Enterohepatic Recirculation
Large amounts of bile acids are secreted into the intestine every day, but only
relatively small quantities are lost from the body. This is because approximately
95% of the bile acids delivered to the duodenum are absorbed back into blood within
the ileum.
Venous blood from the ileum goes straight into the portal vein, and hence through
the sinusoids of the liver. Hepatocytes extract bile acids very efficiently from
sinusoidal blood, and little escapes the healthy liver into systemic circulation.
Bile acids are then transported across the hepatocytes to be resecreted into
canaliculi. The net effect of this enterohepatic recirculation is that each bile
salt molecule is reused about 20 times, often two or three times during a single
digestive phase.
It should be noted that liver disease can dramatically alter this pattern of
recirculation - for instance, sick hepatocytes have decreased ability to extract
bile acids from portal blood and damage to the canalicular system can result in
escape of bile acids into the systemic circulation. Assay of systemic levels of bile
acids is used clinically as a sensitive indicator of hepatic disease.

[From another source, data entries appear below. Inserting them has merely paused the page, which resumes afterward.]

-- ==== Sys2Proof/Laws/Tables.lean ====
section
/-!
SUPPORT. Sys2Proof/Laws/Tables.lean: reading a table after it is changed, and its rising keys.
-/
namespace Sys2Proof.Machine

namespace Tbl

variable {α : Type}

@[simp] theorem find?_nil (k : Nat) : find? ([] : Tbl α) k = none := rfl

theorem find?_put_self (t : Tbl α) (k : Nat) (v : α) : find? (put t k v) k = some v := by
  induction t with
  | nil => simp [put, find?]
  | cons p r ih =>
    obtain ⟨j, w⟩ := p
    unfold put
    split
    · simp [find?]
    · split
      · simp [find?]
      · rename_i h1 h2
        have : ¬ j = k := fun h => h2 h.symm
        simp [find?, this, ih]

theorem find?_put_other (t : Tbl α) (k i : Nat) (v : α) (h : i ≠ k) : find? (put t k v) i = find? t i := by
  have hk : ¬ k = i := fun e => h e.symm
  induction t with
  | nil => simp [put, find?, hk]
  | cons p r ih =>
    obtain ⟨j, w⟩ := p
    unfold put
    split
    · simp [find?, hk]
    · split
      · rename_i _ e
        subst e
        simp [find?, hk]
      · simp only [find?]
        split
        · rfl
        · exact ih

@[simp] theorem find?_put (t : Tbl α) (k i : Nat) (v : α) : find? (put t k v) i = if i = k then some v else find? t i := by
  split
  · next h => subst h; exact find?_put_self t i v
  · next h => exact find?_put_other t k i v h

@[simp] theorem get_put (t : Tbl α) (k i : Nat) (v d : α) : get (put t k v) i d = if i = k then v else get t i d := by
  simp only [get, find?_put]
  split <;> rfl

theorem wf_cons (j : Nat) (v : α) (r : Tbl α) : wf ((j, v) :: r) = true ↔ (∀ p ∈ r, j < p.1) ∧ wf r = true := by
  induction r generalizing j v with
  | nil => simp [wf]
  | cons p r ih =>
    obtain ⟨k, w⟩ := p
    simp only [wf, Bool.and_eq_true, decide_eq_true_eq, List.mem_cons, forall_eq_or_imp]
    constructor
    · intro ⟨h1, h2⟩
      exact ⟨⟨h1, fun q hq => Nat.lt_trans h1 (((ih k w).1 h2).1 q hq)⟩, h2⟩
    · intro ⟨⟨h1, _⟩, h2⟩
      exact ⟨h1, h2⟩

theorem mem_put (t : Tbl α) (k : Nat) (v : α) (p : Nat × α) (h : p ∈ put t k v) : p = (k, v) ∨ p ∈ t := by
  induction t with
  | nil => simpa [put] using h
  | cons q r ih =>
    obtain ⟨j, w⟩ := q
    unfold put at h
    split at h
    · simpa using h
    · split at h
      · rename_i e
        rcases List.mem_cons.1 h with h | h
        · exact .inl h
        · exact .inr (List.mem_cons_of_mem _ h)
      · rcases List.mem_cons.1 h with h | h
        · exact .inr (by simp [h])
        · rcases ih h with h | h
          · exact .inl h
          · exact .inr (List.mem_cons_of_mem _ h)

/-- Setting an entry keeps the keys rising. -/
theorem wf_put (t : Tbl α) (k : Nat) (v : α) (h : wf t = true) : wf (put t k v) = true := by
  induction t with
  | nil => rfl
  | cons q r ih =>
    obtain ⟨j, w⟩ := q
    obtain ⟨hj, hr⟩ := (wf_cons j w r).1 h
    unfold put
    split
    · rename_i hk
      refine (wf_cons _ _ _).2 ⟨?_, h⟩
      intro p hp
      rcases List.mem_cons.1 hp with e | hp
      · subst e; exact hk
      · exact Nat.lt_trans hk (hj p hp)
    · split
      · rename_i e
        subst e
        exact (wf_cons _ _ _).2 ⟨hj, hr⟩
      · rename_i h1 h2
        refine (wf_cons _ _ _).2 ⟨?_, ih hr⟩
        intro p hp
        rcases mem_put r k v p hp with e | hp
        · subst e
          have h3 : ¬ k = j := h2
          have h4 : ¬ k < j := h1
          show j < k
          omega
        · exact hj p hp

end Tbl

@[simp] theorem length_modAt {α : Type} (l : List α) (i : Nat) (f : α → α) : (modAt l i f).length = l.length := by
  induction l generalizing i with
  | nil => rfl
  | cons a r ih => cases i <;> simp [modAt, ih]

theorem getD_modAt {α : Type} (l : List α) (i j : Nat) (f : α → α) (d : α) :
    (modAt l i f).getD j d = if i = j ∧ i < l.length then f (l.getD j d) else l.getD j d := by
  induction l generalizing i j with
  | nil => simp [modAt]
  | cons a r ih =>
    cases i with
    | zero => cases j <;> simp [modAt]
    | succ i =>
      cases j with
      | zero => simp [modAt]
      | succ j =>
        simp only [modAt, List.getD_cons_succ, List.length_cons, ih]
        simp

end Sys2Proof.Machine
end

Pattern and Control of Bile Secretion
The flow of bile is lowest during fasting, and a majority of that is diverted
into the gallbladder for concentration. When chyme from an ingested meal enters the
small intestine, acid and partially digested fats and proteins stimulate secretion
of cholecystokinin and secretin. As discussed previously, these
enteric hormones have important effects on pancreatic exocrine secretion. They
are both also important for secretion and flow of bile:
- Cholecystokinin: The name of this hormone describes its effect on the
biliary system - cholecysto = gallbladder and kinin = movement. The most potent
stimulus for release of cholecystokinin is the presence of fat in the duodenum.
Once released, it stimulates contractions of the gallbladder and common bile
duct, resulting in delivery of bile into the gut.
- Secretin: This hormone is secreted in response to acid in the
duodenum. Its effect on the biliary system is very similar to what was seen in
the pancreas - it simulates biliary duct cells to secrete bicarbonate and water,
which expands the volume of bile and increases its flow out into the intestine.
The processes of gallbladder filling and emptying described here
can be visualized using an imaging technique called scintography. This procedure
is utilized as a diagnostic aid in certain types of hepatobiliary disease.